** The problem **
Where the string "fetch" occurs in a line of the entries below, copy that line.

** Information given **
theorem stepForward_sizes (n : Nat) (s : State) : Sizes s (stepForward n s) := by
  unfold stepForward
  extract_lets t r u
  have ht : Sizes s t := setRef_sizes _ _ _
  have hu : Sizes t u := Sizes.refl.thenIf (setStn_sizes _ _ _)
  clear_value u
  exact (ht.then hu).thenIf ((lineTriggers_sizes _ _).after ((crossAll_sizes _ _).after ((setRef_sizes _ _ _).then (setStn_sizes _ _ _))))

theorem stepBack_sizes (n : Nat) (s : State) : Sizes s (stepBack n s) := by
  unfold stepBack
  extract_lets t r slack u
  have ht : Sizes s t := setRef_sizes _ _ _
  have hu : Sizes t u := (setStn_sizes _ _ _).then (raise_sizes _ _)
  clear_value u
  exact ht.thenIf (hu.thenIf (assertStop_sizes _ _ _))

theorem moveRef_sizes (n : Nat) (k : Int) (s : State) : Sizes s (moveRef n k s) :=
  .ite (fun _ => Sizes.foldl (fun _ _ => stepBack_sizes _ _) _ _) fun _ => .ite (fun _ => .refl) fun _ =>
    (predictFires_touches _ _).sizes.after (Sizes.foldl (fun _ _ => stepForward_sizes _ _) _ _)

theorem activeTick_sizes (n : Nat) (d : Int) (s : State) : Sizes s (activeTick n d s) := by
  unfold activeTick
  extract_lets r fwd step t u r2 target
  have ht : Sizes s t := setRef_sizes _ _ _
  have hu : Sizes t u := (moveRef_sizes _ _ _).then (setRef_sizes _ _ _)
  clear_value u
  exact (ht.then hu).thenIf (endHandover_sizes _ _)

theorem idleTickOf_sizes (n src : Nat) (d : Int) (s : State) : Sizes s (idleTickOf n src d s) := by
  unfold idleTickOf
  extract_lets t r u
  have ht : Sizes s t := setRef_sizes _ _ _
  have hu : Sizes t u := setRef_sizes _ _ _
  refine ht.thenIf (.ite (fun _ => hu.then ?_) fun _ => hu)
  clear_value u
  split
  · exact (setOdo_sizes _ _ _).then (odoHealth_sizes _ _)
  · exact .refl

theorem sourceTick_sizes (n src : Nat) (d : Int) (s : State) : Sizes s (sourceTick n src d s) :=
  .ite (fun _ => activeTick_sizes _ _ _) fun _ => idleTickOf_sizes _ _ _ _

/-! ## Samples -/

theorem stick_sizes (a i : Nat) (s : State) : Sizes s (stick a i s) := .of_lens rfl

theorem odoError_sizes (c : Nat) (s : State) : Sizes s (odoError c s) := by
  unfold odoError
  extract_lets t ok u v
  have ht : Sizes s t := (setOdo_sizes _ _ _).then (bump_sizes _ _)
  clear_value t
  have hu : Sizes t u := setOdo_sizes _ _ _
  have hv : Sizes u v := Sizes.refl.thenIf (logFault_sizes _ _)
  exact ht.thenIf (hu.then (hv.then (odoHealth_sizes _ _)))

theorem odoIllegal_sizes (c : Nat) (s : State) : Sizes s (odoIllegal c s) :=
  (stick_sizes _ _ _).then ((raise_sizes _ _).then (odoError_sizes _ _))

theorem odoDirection_sizes (c : Nat) (s : State) : Sizes s (odoDirection c s) :=
  .ite (fun _ => setOdo_sizes _ _ _) fun _ => .ite (fun _ => ((setFlag_sizes _ _ _ _).then (setOdo_sizes _ _ _)).then
    ((stick_sizes _ _ _).then (raise_sizes _ _))) fun _ => .refl

theorem odoTick_sizes (c : Nat) (d : Int) (s : State) : Sizes s (odoTick c d s) := by
  unfold odoTick
  extract_lets d2 t u v w
  have ht : Sizes s t := by
    dsimp only [t]
    split
    · exact setN_sizes _ _ _
    · exact .refl
  have hu : Sizes t u := setOdo_sizes _ _ _
  have hv : Sizes u v := odoDirection_sizes _ _
  have hw : Sizes v w := Sizes.refl.thenIf ((setOdo_sizes _ _ _).then (odoHealth_sizes _ _))
  refine ht.then (hu.then (hv.then (hw.then ?_)))
  clear_value w
  exact Sizes.foldl (fun _ _ => sourceTick_sizes _ _ _ _) _ _

theorem odoIndex_sizes (c : Nat) (s : State) : Sizes s (odoIndex c s) := by
  unfold odoIndex
  extract_lets mode o cpr t zero u
  refine .ite (fun _ => .refl) fun _ => ?_
  have ht : Sizes s t := (setOdo_sizes _ _ _).then (stick_sizes _ _ _)
  have hu : Sizes t u := Sizes.refl.thenIf ((setOdo_sizes _ _ _).then (setFlag_sizes _ _ _ _))
  refine ht.then (hu.then ?_)
  clear_value u
  split
  · exact .ite (fun _ => .refl) fun _ => (setN_sizes _ _ _).thenIf ((stick_sizes _ _ _).then ((raise_sizes _ _).then (odoHealth_sizes _ _)))
  · exact .refl

theorem quadChange_sizes (c m : Nat) (a0 b0 a b : Bool) (s : State) : Sizes s (quadChange c m a0 b0 a b s) :=
  .ite (fun _ => .refl) fun _ => .ite (fun _ => odoIllegal_sizes _ _) fun _ => .ite (fun _ => odoTick_sizes _ _ _) fun _ => .refl

theorem hallChange_sizes (c : Nat) (from_ to_ : Option Nat) (s : State) : Sizes s (hallChange c from_ to_ s) := by
  unfold hallChange
  split
  · exact (stick_sizes _ _ _).then (odoError_sizes _ _)
  · exact .refl
  · exact .ite (fun _ => odoTick_sizes _ _ _) fun _ => .ite (fun _ => odoTick_sizes _ _ _)
      fun _ => (stick_sizes _ _ _).then (odoError_sizes _ _)

theorem odoSample_sizes (c : Nat) (a b z bNew : Bool) (s : State) : Sizes s (odoSample c a b z bNew s) := by
  unfold odoSample
  extract_lets o m t u
  have ht : Sizes s t := setOdo_sizes _ _ _
  have hu : Sizes t u := .ite (fun _ => quadChange_sizes _ _ _ _ _ _ _) fun _ =>
    .ite (fun _ => .ite (fun _ => (Sizes.refl.thenIf (odoIllegal_sizes _ _)).then (odoTick_sizes _ _ _)) fun _ => .refl) fun _ =>
      .ite (fun _ => .ite (fun _ => .refl) fun _ => hallChange_sizes _ _ _ _) fun _ => .refl
  clear_value u
  exact (ht.then hu).thenIf (odoIndex_sizes _ _)

theorem setLos_sizes (c : Nat) (s : State) : Sizes s (setLos c s) :=
  .ite (fun _ => .refl) fun _ => (setFlag_sizes _ _ _ _).then ((logFault_sizes _ _).then (odoHealth_sizes _ _))

theorem clearLos_sizes (c : Nat) (s : State) : Sizes s (clearLos c s) :=
  .ite (fun _ => (setFlag_sizes _ _ _ _).then ((setOdo_sizes _ _ _).then (odoHealth_sizes _ _))) fun _ => .refl
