-- ==== Sys2Proof/Machine/State.lean ====
section
/-! DEFINITION. The state of the core (R20 to R35), the outcomes of a step (R250) and the state after reset (R34). -/

namespace Sys2Proof.Machine

/-- The faults of a step (R250, codes 3 to 8). Taking one is `State.report`: a next state with no change of the core and one
Diagnostic (R251). No meaning and no step answers `Host.Outcome.fault`, so no fault ends a run (log entry 3). -/
inductive Fault where
  /-- Raised by `step` on a word of no instruction (R253). Safe: the spec's own outcome, with no effect but the report. -/
  | unknownOpcode
  /-- Raised by 2NNN when 16 entries are in use (R112, R254). Safe, as above. -/
  | stackOverflow
  /-- Raised by 00EE when the stack is empty (R110, R254). Safe, as above. -/
  | stackUnderflow
  /-- Raised by the fetch, DXYN, FX33, FX55 and FX65 for an address of 0x1000 or more, the lowest such one (R255). Safe. -/
  | memoryBounds (addr : Nat)
  /-- Raised by EX9E and EXA1 when VX holds 16 or more (R256). Safe, as above. -/
  | keyIndex (k : Nat)
  /-- Raised by DXYN for a set pixel whose flat index has no cell (R257). Safe, as above. -/
  | drawIndex (p : Nat)
  deriving DecidableEq, Repr

/-- The outcome code of a fault (R250). -/
def Fault.code : Fault → Nat
  | .unknownOpcode => 3
  | .stackOverflow => 4
  | .stackUnderflow => 5
  | .memoryBounds _ => 6
  | .keyIndex _ => 7
  | .drawIndex _ => 8

/-- The offending address, key index or flat index, where the fault has one (R284). -/
def Fault.info : Fault → Option Nat
  | .unknownOpcode | .stackOverflow | .stackUnderflow => none
  | .memoryBounds a => some a
  | .keyIndex k => some k
  | .drawIndex p => some p

/-- Why the model has no next state. -/
inductive Refusal where
  /-- The instruction has no meaning in the model yet. Raised by no instruction of this model. Safe. -/
  | notModelled (mnemonic : String)
  /-- A Load scheduled while the clocks run: not a move the spec admits (R71). Raised by `step` when the agenda holds one.
  Safe: the model stops where the spec says nothing (log entry 11). -/
  | loadWhileRunning
  deriving DecidableEq, Repr

/-- The outcome of a step (R250). -/
inductive StepOutcome where
  /-- Code 0: the instruction finished. -/
  | completed
  /-- Code 1: FX0A with no key pressed, no progress (R233). -/
  | keyWait
  /-- Code 2: the core is paused (R272). -/
  | paused
  /-- Codes 3 to 8: a fault, with no state change (R251). -/
  | faulted (f : Fault)
  deriving DecidableEq, Repr

/-- The outcome codes of R250. -/
def StepOutcome.code : StepOutcome → Nat
  | .completed => 0
  | .keyWait => 1
  | .paused => 2
  | .faulted f => f.code

/-- The Diagnostic of a fault: its code, the faulting address, the word (absent for a fetch fault) and the offending
value where there is one (R284). -/
structure Diagnostic where
  code : Nat
  pc : Word
  word : Option Word
  info : Option Nat
  deriving DecidableEq, Repr

/-- The error of a rejected host operation (R261). -/
inductive HostError where
  /-- A load of more than 3584 bytes (R70). -/
  | loadCapacity
  /-- A press or release with an index outside [0,16) (R286). -/
  | keyInputRange
  deriving DecidableEq, Repr

/-- What the core puts on an output transaction (R280). -/
inductive Output where
  /-- CycleCompleted(pc, w) (R282). -/
  | cycleCompleted (pc w : Word)
  /-- Diagnostic(code, pc, w, info) (R284). -/
  | diagnostic (d : Diagnostic)
  /-- ToneTick (R283). -/
  | toneTick
  /-- A host operation was rejected (R261). -/
  | rejected (e : HostError)
  /-- The copy of all 2048 cells that ReadFramebuffer returns (R216). -/
  | framebuffer (cells : BitVec 2048)
  deriving DecidableEq, Repr

/-- A write below 0x200, as a model records it (R68). -/
structure LowWrite where
  pc : Word
  addr : Nat
  deriving DecidableEq, Repr

/-- The state of the core: the record at the head of 10_state.md, then the model's own bookkeeping. -/
structure State where
  /-- General registers V0 .. VF (R20). -/
  V : Vector Byte 16
  /-- Index register (R23). -/
  I : Word
  /-- Program counter (R24). -/
  pc : Word
  /-- Call stack entries (R25). -/
  STACK : Vector Word 16
  /-- Stack depth 0 .. 16 (R25). -/
  SP : Fin 17
  /-- Delay timer (R27). -/
  DT : Byte
  /-- Sound timer (R27). -/
  ST : Byte
  /-- Memory (R60). -/
  MEM : Memory
  /-- Framebuffer: bit p is cell p, row-major, 1 = set (R28). -/
  FB : BitVec 2048
  /-- Key states, true = pressed (R29). -/
  KEY : Vector Bool 16
  /-- Step is a no-op while set (R31, R272). -/
  paused : Bool
  /-- Both clocks fire only while set (R31, R271, R273). -/
  running : Bool
  /-- The model's own: the transitions the environment has scheduled before the next plain fire of the
  instruction clock (log entry 1). -/
  agenda : List Move
  /-- The model's own: how many free values have been drawn (log entries 7 and 8). -/
  draws : Nat
  /-- The model's own: the outcome of the latest transition, where it was a Step (R250; log entry 4). -/
  outcome : Option StepOutcome
  /-- The model's own: what the latest transition put out, in order (R280; log entry 4). -/
  outputs : List Output
  /-- The model's own: the sticky fault set that R260 asks of a model (log entry 5). -/
  faultSet : List Diagnostic
  /-- The model's own: the LowWrite events that R68 asks of a model, oldest first (log entry 5). -/
  lowWrites : List LowWrite
  deriving DecidableEq, Repr

/-- The state right after reset (R34, R300); `running` as Initialize leaves it (log entry 10). -/
def State.reset : State where
  V := Vector.replicate 16 0#8
  I := 0x0000#16
  pc := 0x0200#16
  STACK := Vector.replicate 16 0x0000#16
  SP := 0
  DT := 0#8
  ST := 0#8
  MEM := []
  FB := 0#2048
  KEY := Vector.replicate 16 false
  paused := false
  running := false
  agenda := []
  draws := 0
  outcome := none
  outputs := []
  faultSet := []
  lowWrites := []

end Sys2Proof.Machine
end

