/-- R197: FX65; registers above X are unchanged. -/
def Obligations.RegistersAreLoadedAndIndexAdvances : Prop :=
  DecodesAs 0xF065#16 0xF0FF#16 (fun w => .load (fieldX w)) ∧
  ∀ (x : Reg) (s : State),
    (0x1000 ≤ s.indexAddr + x.toNat → RaisesAt (.load x) (.memoryBounds (max s.indexAddr 0x1000)) s) ∧
    (s.indexAddr + x.toNat < 0x1000 → ∃ t, exec (.load x) s = .next t ∧
      (∀ r : Reg, t.reg r = if r.toNat ≤ x.toNat then s.byte (s.indexAddr + r.toNat) else s.reg r) ∧
      t.I.toNat = (s.I.toNat + x.toNat + 1) % 2 ^ 16 ∧ PcPlus 2 s t ∧ KeepsOthers [.index] s t)

/-! Display. -/

/-- R210: 00E0; VF and every other register are unchanged. -/
def Obligations.ClearClearsEveryCell : Prop :=
  DecodesAs 0x00E0#16 0xFFFF#16 (fun _ => .cls) ∧
  ∀ s : State, ∃ t, exec .cls s = .next t ∧ (∀ p, p < 2048 → t.cell p = false) ∧ PcPlus 2 s t ∧
    ChangesOnly [] [.framebuffer] s t

/-- R212, R213, R214: DXYN. MemoryBounds of the sprite bytes first, then DrawIndex of the first set pixel without a cell;
else exactly the cells of the set pixels are toggled and VF tells whether one of them was set. -/
def Obligations.DrawTogglesTheSpriteAndReportsCollision : Prop :=
  DecodesAs 0xD000#16 0xF000#16 (fun w => .drw (fieldX w) (fieldY w) (fieldN w)) ∧
  ∀ (x y : Reg) (n : Nibble) (s : State),
    (0 < n.toNat → 0x1000 ≤ s.indexAddr + n.toNat - 1 →
      RaisesAt (.drw x y n) (.memoryBounds (max s.indexAddr 0x1000)) s) ∧
    (n.toNat = 0 ∨ s.indexAddr + n.toNat - 1 < 0x1000 →
      (∀ r c, SpritePixel s n r c → 2048 ≤ PixelIndex s x y r c →
        (∀ r' c', SpritePixel s n r' c' → r' < r ∨ (r' = r ∧ c' < c) → PixelIndex s x y r' c' < 2048) →
        RaisesAt (.drw x y n) (.drawIndex (PixelIndex s x y r c)) s) ∧
      ((∀ r c, SpritePixel s n r c → PixelIndex s x y r c < 2048) →
        ∃ t, exec (.drw x y n) s = .next t ∧
          (∀ r c, SpritePixel s n r c → t.cell (PixelIndex s x y r c) = !s.cell (PixelIndex s x y r c)) ∧
          (∀ p, (∀ r c, SpritePixel s n r c → PixelIndex s x y r c ≠ p) → t.cell p = s.cell p) ∧
          ((∃ r c, SpritePixel s n r c ∧ s.cell (PixelIndex s x y r c) = true) → t.reg VF = 1#8) ∧
          ((∀ r c, SpritePixel s n r c → s.cell (PixelIndex s x y r c) = false) → t.reg VF = 0#8) ∧ PcPlus 2 s t ∧
          ChangesOnly [VF] [.framebuffer] s t))

/-! Keys and timers. -/

/-- R230, R231, R232: EX9E and EXA1. -/
def Obligations.KeySkips : Prop :=
  DecodesAs 0xE09E#16 0xF0FF#16 (fun w => .skp (fieldX w)) ∧
  DecodesAs 0xE0A1#16 0xF0FF#16 (fun w => .sknp (fieldX w)) ∧
  ∀ (x : Reg) (s : State),
    (16 ≤ (s.reg x).toNat → RaisesAt (.skp x) (.keyIndex (s.reg x).toNat) s ∧
      RaisesAt (.sknp x) (.keyIndex (s.reg x).toNat) s) ∧
    ((s.reg x).toNat < 16 →
      (∃ t, exec (.skp x) s = .next t ∧ PcPlus (if s.key (s.reg x).toNat = true then 4 else 2) s t ∧
        ChangesOnly [] [] s t) ∧
      ∃ t, exec (.sknp x) s = .next t ∧ PcPlus (if s.key (s.reg x).toNat = false then 4 else 2) s t ∧
        ChangesOnly [] [] s t)
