theorem instrFault_withStack (hret : i ≠ .ret) (hcall : ∀ nnn, i ≠ .call nnn) (s : State) (entries : Vector Word 16)
    (depth : Fin 17) : instrFault i (s.withStack entries depth) = instrFault i s := by
  cases i with
  | ret => exact absurd rfl hret
  | call nnn => exact absurd rfl (hcall nnn)
  | _ => rfl

theorem exec_withStack (hret : i ≠ .ret) (hcall : ∀ nnn, i ≠ .call nnn) (h : exec i s = .next t)
    (entries : Vector Word 16) (depth : Fin 17) :
    exec i (s.withStack entries depth) = .next (t.withStack entries depth) := by
  obtain ⟨_, h', rfl⟩ := exec_rel (R := fun t u => u = t.withStack entries depth)
    (instrFault_withStack hret hcall s entries depth) (fun _ => rfl) (effect_withStack hret hcall s entries depth) h
  exact h'

/-- Run on its own stack, such an instruction must answer that stack again. -/
theorem exec_stack (hret : i ≠ .ret) (hcall : ∀ nnn, i ≠ .call nnn) (h : exec i s = .next t) :
    t.STACK = s.STACK ∧ t.SP = s.SP := by
  have hown : exec i s = .next (t.withStack s.STACK s.SP) := exec_withStack hret hcall h s.STACK s.SP
  rw [Host.Outcome.next.inj (h.symm.trans hown)]
  exact ⟨rfl, rfl⟩

end

/-- Settles O24: an instruction that is neither passes through a change of the stack, so it keeps its own. -/
theorem onlyCallAndReturnUseTheStack : Obligations.OnlyCallAndReturnUseTheStack := by
  refine ⟨fun i s t h hchanged => ?_, fun i s k d hret hcall t h => exec_withStack hret hcall h k d⟩
  by_contra hnot
  obtain ⟨hret, hcall⟩ := not_or.mp hnot
  obtain ⟨hstack, hsp⟩ := exec_stack hret (fun nnn e => hcall ⟨nnn, e⟩) h
  exact hchanged.elim (· hstack) (· hsp)

/-! Registers. -/

theorem mem_regsUpTo {x r : Reg} : r ∈ regsUpTo x ↔ r.toNat ≤ x.toNat := by
  rw [regsUpTo, List.mem_map]
  constructor
  · rintro ⟨k, hk, rfl⟩
    rw [BitVec.toNat_ofNat]
    exact (Nat.mod_le k _).trans (Nat.le_of_lt_succ (List.mem_range.mp hk))
  · exact fun h => ⟨r.toNat, List.mem_range.mpr (Nat.lt_succ_of_le h),
      (BitVec.ofNat_toNat _ _).trans (BitVec.setWidth_eq r)⟩

section
variable {i : Instr} {s : State} {r : Reg}

/-- The writes column of R22. -/
theorem reg_effect_of_not_mem (h : r ∉ writesRegs i) : (effect i s).reg r = s.reg r := by
  cases i with
  | ldImm x _ | addImm x _ | ldReg x _ | orReg x _ | andReg x _ | xorReg x _ | rnd x _ | ldFromDT x =>
    exact s.reg_setReg_of_ne (List.ne_of_not_mem_cons h) _
  | ldKey x =>
    by_cases hP : s.pressedKeys = []
    · rw [effect_ldKey_of_none hP]
      rfl
    · rw [effect_ldKey_of_some hP]
      exact s.reg_setReg_of_ne (List.ne_of_not_mem_cons h) _
  | addReg x _ | subReg x _ | subnReg x _ | shr x _ | shl x _ =>
    have hVF : r ≠ VF := List.ne_of_not_mem_cons (List.not_mem_of_not_mem_cons h)
    exact (State.reg_setReg_of_ne _ hVF _).trans (s.reg_setReg_of_ne (List.ne_of_not_mem_cons h) _)
  | drw _ _ _ | addI _ => exact State.reg_setReg_of_ne _ (List.ne_of_not_mem_cons h) _
  | load x => exact (s.reg_setRegsFrom_readList s.indexAddr x r).trans (if_neg (mt mem_regsUpTo.mpr h))
  | _ => rfl

theorem reg_of_exec {t : State} (hexec : exec i s = .next t) (h : r ∉ writesRegs i) : t.reg r = s.reg r := by
  obtain ⟨f, -, rfl⟩ | ⟨-, rfl⟩ := exec_iff.mp hexec
  · rfl
  · exact reg_effect_of_not_mem h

** Result below **
  /-- Raised by the fetch, DXYN, FX33, FX55 and FX65 for an address of 0x1000 or more, the lowest such one (R255). Safe. -/
/-- The Diagnostic of a fault: its code, the faulting address, the word (absent for a fetch fault) and the offending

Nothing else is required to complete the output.